# when to pay tax on Irish UCITS e.g. ETFs



## bogle (1 Jan 2009)

Hi Everyone,
I know this subject has been discussed to death here but I’m still a bit unclear on certain aspects of the taxation of Irish domiciled UCITS like certain iShares ETFs (UCITS III) or the ISEQ20 ETF.

     Here’s what i think I know from reading all the relevant posts and the 2009 TAB Guide.

    Taxation on profits made from sale of UCITS such as an Irish domiciled ETF e.g. ISEQ20 are subject to exit tax.
  As of 2009 the exit tax will be 26% (got this from the TAB Guide for 2009).

  If I sold some iShares ETFs in say June 2009 and made a profit when do I pay this exit tax to the revenue? 
  Is it paid as preliminary tax in 2009 – e.g. 31st October pay preliminary tax for 2009?

 If I received distributions from iShares or ISEQ20ETFs e.g. dividends, I presume the tax (20% plus 1 % income levy??) has to be paid on these by the 31st October 2009 deadline as well?

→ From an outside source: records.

/-- HEAT_BANK_WRITE (R150, R288): PF1 may write no window. -/
def execHeatBankWrite (m : Master) (rec : Fin 4096) (v : BitVec 64) (s : State) : Out :=
  .next (if !s.answers m then s
    else if unitOf m = mPF1 then (s.hostWaits m).refuse (bankAccess m rec.val) kPriv
    else (s.hostWaits m).bankWrite m (bankAccess m rec.val) rec.val v)

/-! ## Commit and validation (R151-R153) -/

/-- The reasons of Table 07.6. -/
abbrev vState : Nat := 1
abbrev vBusy : Nat := 2
abbrev vNoEnd : Nat := 3
abbrev vGuard : Nat := 4
abbrev vDuration : Nat := 5
abbrev vCycle : Nat := 6
abbrev vMould : Nat := 7
abbrev vAlign : Nat := 8
abbrev vLead : Nat := 9
abbrev vReach : Nat := 10
abbrev vNoMeet : Nat := 11

/-- The least duration of a slot under a guard, in 5 ns units (R148). -/
def leastDur (guard : Nat) : Nat := if guard + 256 < 320 then 320 else guard + 256

/-- Whether a ladle port is in service for a heat committed with these swaps ARMED: the spare of a swap is, the port it
replaces is not; a return the other way round (R192, R197, R198). -/
def State.servesFor (s : State) (swaps : List Nat) (p : Nat) : Bool :=
  let own := s.fld (F.portState p) == inService
  swaps.foldl (fun b sp =>
    if p = 64 + sp then s.flag (F.ladSwapEn sp) else if p = s.fld (F.ladSwapFrom sp) then !s.flag (F.ladSwapEn sp) else b) own

/-- The longest time round the cycle from the end of a qualifying slot to the start of the next, in 5 ns units: slots as
(qualifies, duration), the time before the first qualifying slot, and the time since the latest (R152). -/
def gapGo : List (Bool × Nat) → Option Nat → Nat → Nat → Option Nat
  | [], none, _, _ => none
  | [], some first, since, most => some (if most < first + since then first + since else most)
  | (true, _) :: xs, none, since, most => gapGo xs (some since) 0 most
  | (true, _) :: xs, some first, since, most => gapGo xs (some first) 0 (if most < since then since else most)
  | (false, d) :: xs, first, since, most => gapGo xs first (since + d) most

/-- Whether a direction of a port keeps control reach (R152). -/
def reaches (xs : List (Bool × Nat)) (ctrl : Nat) : Bool :=
  match gapGo xs none 0 0 with
  | some g => decide (5 * g ≤ 1000 * ctrl)
  | none => false

/-- The slots of a heat for a port and a direction: whether each qualifies, and its duration (R152). -/
def State.reachSlots (s : State) (ports : List Nat) (rs : List (BitVec 64)) (i : Nat) (out : Bool) : List (Bool × Nat) :=
  rs.map (fun r =>
    let perm := (s.mould (slotMould r)).perm
    let meets := if out then ports.any (fun p => perm.getD i unassigned == 512 + p)
      else ports.any (fun p => perm.getD (512 + p) unassigned == i)
    (slotLadle r && meets, slotDur r))

/-- The lowest external port that lacks control reach, and whether it is OUT that it lacks (R152). -/
def State.reachFails (s : State) (swaps : List Nat) (rs : List (BitVec 64)) (ctrl : Nat) : Option (Nat × Bool) :=
  let ports := (List.range 68).filter (s.servesFor swaps)
  (List.range 512).findSome? (fun i =>
    if !reaches (s.reachSlots ports rs i false) ctrl then some (i, false)
    else if !reaches (s.reachSlots ports rs i true) ctrl then some (i, true)
    else none)

/-- The least n from a start, within a number of tries, whose instant S + n C lies on a cycle boundary of the live heat
(R153). -/
def meetGo (base c p l : Nat) : Nat → Nat → Option Nat
  | 0, _ => none
  | k + 1, n => if (base + n * c - p) % l = 0 then some n else meetGo base c p l k (n + 1)

/-- The activation instant and n of R153: commit edge, cycle of the new heat and of the live one, all in ns. -/
def State.meet (s : State) (edge cnew p l : Nat) : Option (Nat × Nat) :=
  let earliest := edge + 1000 * s.leadUs
  if s.flag F.heatNextCfgAsap then some (p + ceilDiv (earliest - p) l * l, 0)
  else
    let base := s.timeIn R.heatNextBase
    let n0 := ceilDiv (earliest - base) cnew
    let last := edge + 1000000 * s.meetMs
    if last < base + n0 * cnew then none
    else (meetGo base cnew p l ((last - (base + n0 * cnew)) / cnew + 1) n0).map (fun n => (base + n * cnew, n))

/-- The pairs (i, j) of external ports, i /= j, that some slot connects (R164). -/
def State.directPairs (s : State) (rs : List (BitVec 64)) : List (Nat × Nat) :=
  (rs.flatMap (fun r =>
    let perm := (s.mould (slotMould r)).perm
    (List.range 512).filterMap (fun j =>
      let i := perm.getD j unassigned
      if i < 512 ∧ i ≠ j then some (i, j) else none))).eraseDups

/-- Why a committed heat is rejected, the first of Table 07.6 that applies, with INDEX and DIR; or its slots, activation
instant and n. -/
def State.validate (s : State) (c : Commit) : (Nat × Nat × Bool) ⊕ (List (BitVec 64) × Nat × Nat) :=
  let fail := fun (r : Nat) => Sum.inl (r, 0, false)
  let guard := s.fld F.heatNextCfgGuard
  if s.dev ≠ 2 ∨ s.power.drain.isSome then fail vState
  else match heatRecords s.heats.next, s.heats.now with
    | none, _ => fail vNoEnd
    | some _, none => fail vState
    | some rs, some live =>
      let cycle := (rs.map slotDur).sum
      let indexOf := fun (bad : BitVec 64 → Bool) => (rs.map bad).idxOf true
      let short := fun r => decide (slotDur r < leastDur guard)
      let void := fun r => !(s.mould (slotMould r)).valid
      let ns := (s.reg (R.heatNextBase 0)).toNat
      if guard < 40 ∨ 400 < guard then fail vGuard
      else if rs.any short then Sum.inl (vDuration, indexOf short, false)
      else if 200000000 < cycle then fail vCycle
      else if rs.any void then Sum.inl (vMould, indexOf void, false)
      else if !s.flag F.heatNextCfgAsap ∧ (second ≤ ns ∨ ns % 5 ≠ 0) then fail vAlign
      else if s.leadUs < c.ctrl + 100 then fail vLead
      else match s.reachFails c.swaps rs c.ctrl with
        | some (i, out) => Sum.inl (vReach, i, out)
        | none =>
          match s.meet c.edge (5 * cycle) live.a (5 * live.cycle) with
          | some (a, n) => Sum.inr (rs, a, n)
          | none => fail vNoMeet

/-- The state of HEAT_NEXT_STATUS set, its other fields cleared. -/
def State.nextState (s : State) (st : Nat) : State := (s.setReg R.heatNextStatus 0).setFld F.heatNextStatusState st

/-- Service HEAT_COMMIT returns to every core that waits in it: g1 = HEAT_NEXT_STATUS, C = 1 for a heat ARMED (R257). -/
def State.commitReturns (s : State) (ok : Bool) : State :=
  { s with cores := s.cores.mapAll (fun _ => Core.zero) (fun _ c =>
      if c.commits then
        { c with commits := false, c := ok, g := c.g.set (fun _ => 0) 1 (s.reg R.heatNextStatus),
                 pc := c.epc + 4, user := c.prevUser, inTrap := false }
      else c) }

/-- REJECTED, with its note (R151, R154). -/
def State.heatReject (s : State) (reason index : Nat) (out : Bool) : State :=
  let s1 := (((s.nextState heatRejected).setFld F.heatNextStatusReason reason).setFld F.heatNextStatusIndex index).setFld
    F.heatNextStatusDir (b2n out)
  (s1.commitReturns false).heatNote 2 (reason + index * 16 + b2n out * 2 ^ 17)

/-- ARMED: the activation instant stands in HEAT_ACTn, n in HEAT_LATE_N, and with ASAP the instant in HEAT_NEXT_BASEn; a late
start is noted, and a notice is handed over for every line card (R151, R153, R154, R164, R165). -/
def State.heatArm (s : State) (c : Commit) (rs : List (BitVec 64)) (a n : Nat) : State :=
  let h : Heat := { a := a, cycle := (rs.map slotDur).sum, guard := s.fld F.heatNextCfgGuard, dclass := s.fld F.heatNextCfgDclass,
                    ctrl := c.ctrl, serial := s.reg R.heatLiveSerial + 1, direct := s.directPairs rs, n := rs.length,
                    base := false, swaps := c.swaps }
  let s1 := (s.nextState heatArmed).setReg R.heatLateN (word n)
  let s2 := if s1.flag F.heatNextCfgAsap then s1.latchTime R.heatNextBase a else s1
  let s3 := { s2 with heats := { s2.heats with armed := some h } }
  let s4 := if n = 0 then s3 else s3.heatNote 3 (if 0x0FFFFFFF < n then 0x0FFFFFFF else n)
  (s4.notifyAll h rs false).commitReturns true

/-- HEAT_VALIDATED: the checks of Table 07.6 in order (R151). -/
def State.heatValidated (s : State) : State :=
  match s.heats.commit with
  | none => s
  | some c =>
    let s1 := { s with heats := { s.heats with commit := none } }
    match s1.validate c with
    | .inl (reason, index, out) => s1.heatReject reason index out
    | .inr (rs, a, n) => s1.heatArm c rs a n

def execHeatValidated (s : State) : Out := .next s.heatValidated

/-! ## Cancellation (R156, R157) -/

/-- An ARMED heat cancelled: its serial goes to the next heat, its acceptances lapse, and every line card is told (R156). -/
def State.cancelArmed (s : State) (cause : Nat) : State :=
  match s.heats.armed with
  | none => s
  | some h =>
    let s1 := s.nextState heatEmpty
    let s2 := { s1 with heats := { s1.heats with armed := none } }
    ((s2.forgetSerial h.serial).notifyAll h [] true).heatNote 4 cause

/-- Whether an ARMED heat can still be cancelled: before A - 10 us (R156). -/
def State.cancelInTime (s : State) : Bool :=
  match s.heats.armed with
  | some h => decide (s.time.net + 10000 < h.a)
  | none => false

/-- In time, an ARMED heat returns to EMPTY; too late, CANCEL is discarded and logged; in any other state it has no effect
(R150, R156). -/
def State.cancelBy (s : State) (m : Master) : State :=
  if !s.heatWriter m then s.refuseReg m R.heatCommit
  else if s.heats.armed.isNone then s
  else if s.cancelInTime then s.cancelArmed 1
  else s.refuseReg m R.heatCommit
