-- ==== Sys2Proof/Machine/Core.lean ====
section
/-!
DEFINITION. The block as the host's machine.
-/

def Sys2Proof.core : Host.Core :=
  { State := Sys2Proof.Machine.State, Fault := Sys2Proof.Machine.Fault, Refusal := Sys2Proof.Machine.Refusal,
    step := Sys2Proof.Machine.step, reset := Sys2Proof.Machine.State.reset }
end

And any exit tax and/or distribution tax occurring in November and December of 2009 to be accounted for when filing the 2009 tax return by 31st October 2010.

      Thks,
  A confused Bogle

 PS: I know there is no capital gains tax allowance on profits made on UCITS and that losses on one can’t be offset against gains on another and that there is no stamp duty payable on the purchase of ETFs in Ireland. Not so sure on the 8 year rule?


----------



## PMU (20 Aug 2009)

I’ve just phoned the Revenue Commissioners asking how one makes a tax return for distributions from exchange traded funds (ETFs). The person who answered my call: (a) hadn’t heard of ETFs or UCITS; (b) couldn’t find anyone in their office who knew about the tax treatment of distributions from ETFs; (C) suggested I attach details of the distributions in a note to be sent in with the form 12, where “it would be looked at by whoever is dealing with the form”.


----------



## Rory Gillen (21 Aug 2009)

I believe your understanding is correct - you should include any gains and distributions in your preliminary return to Oct 2009.
Deemed disposal i applicable after eight years if you have not sold by then.

Rory


----------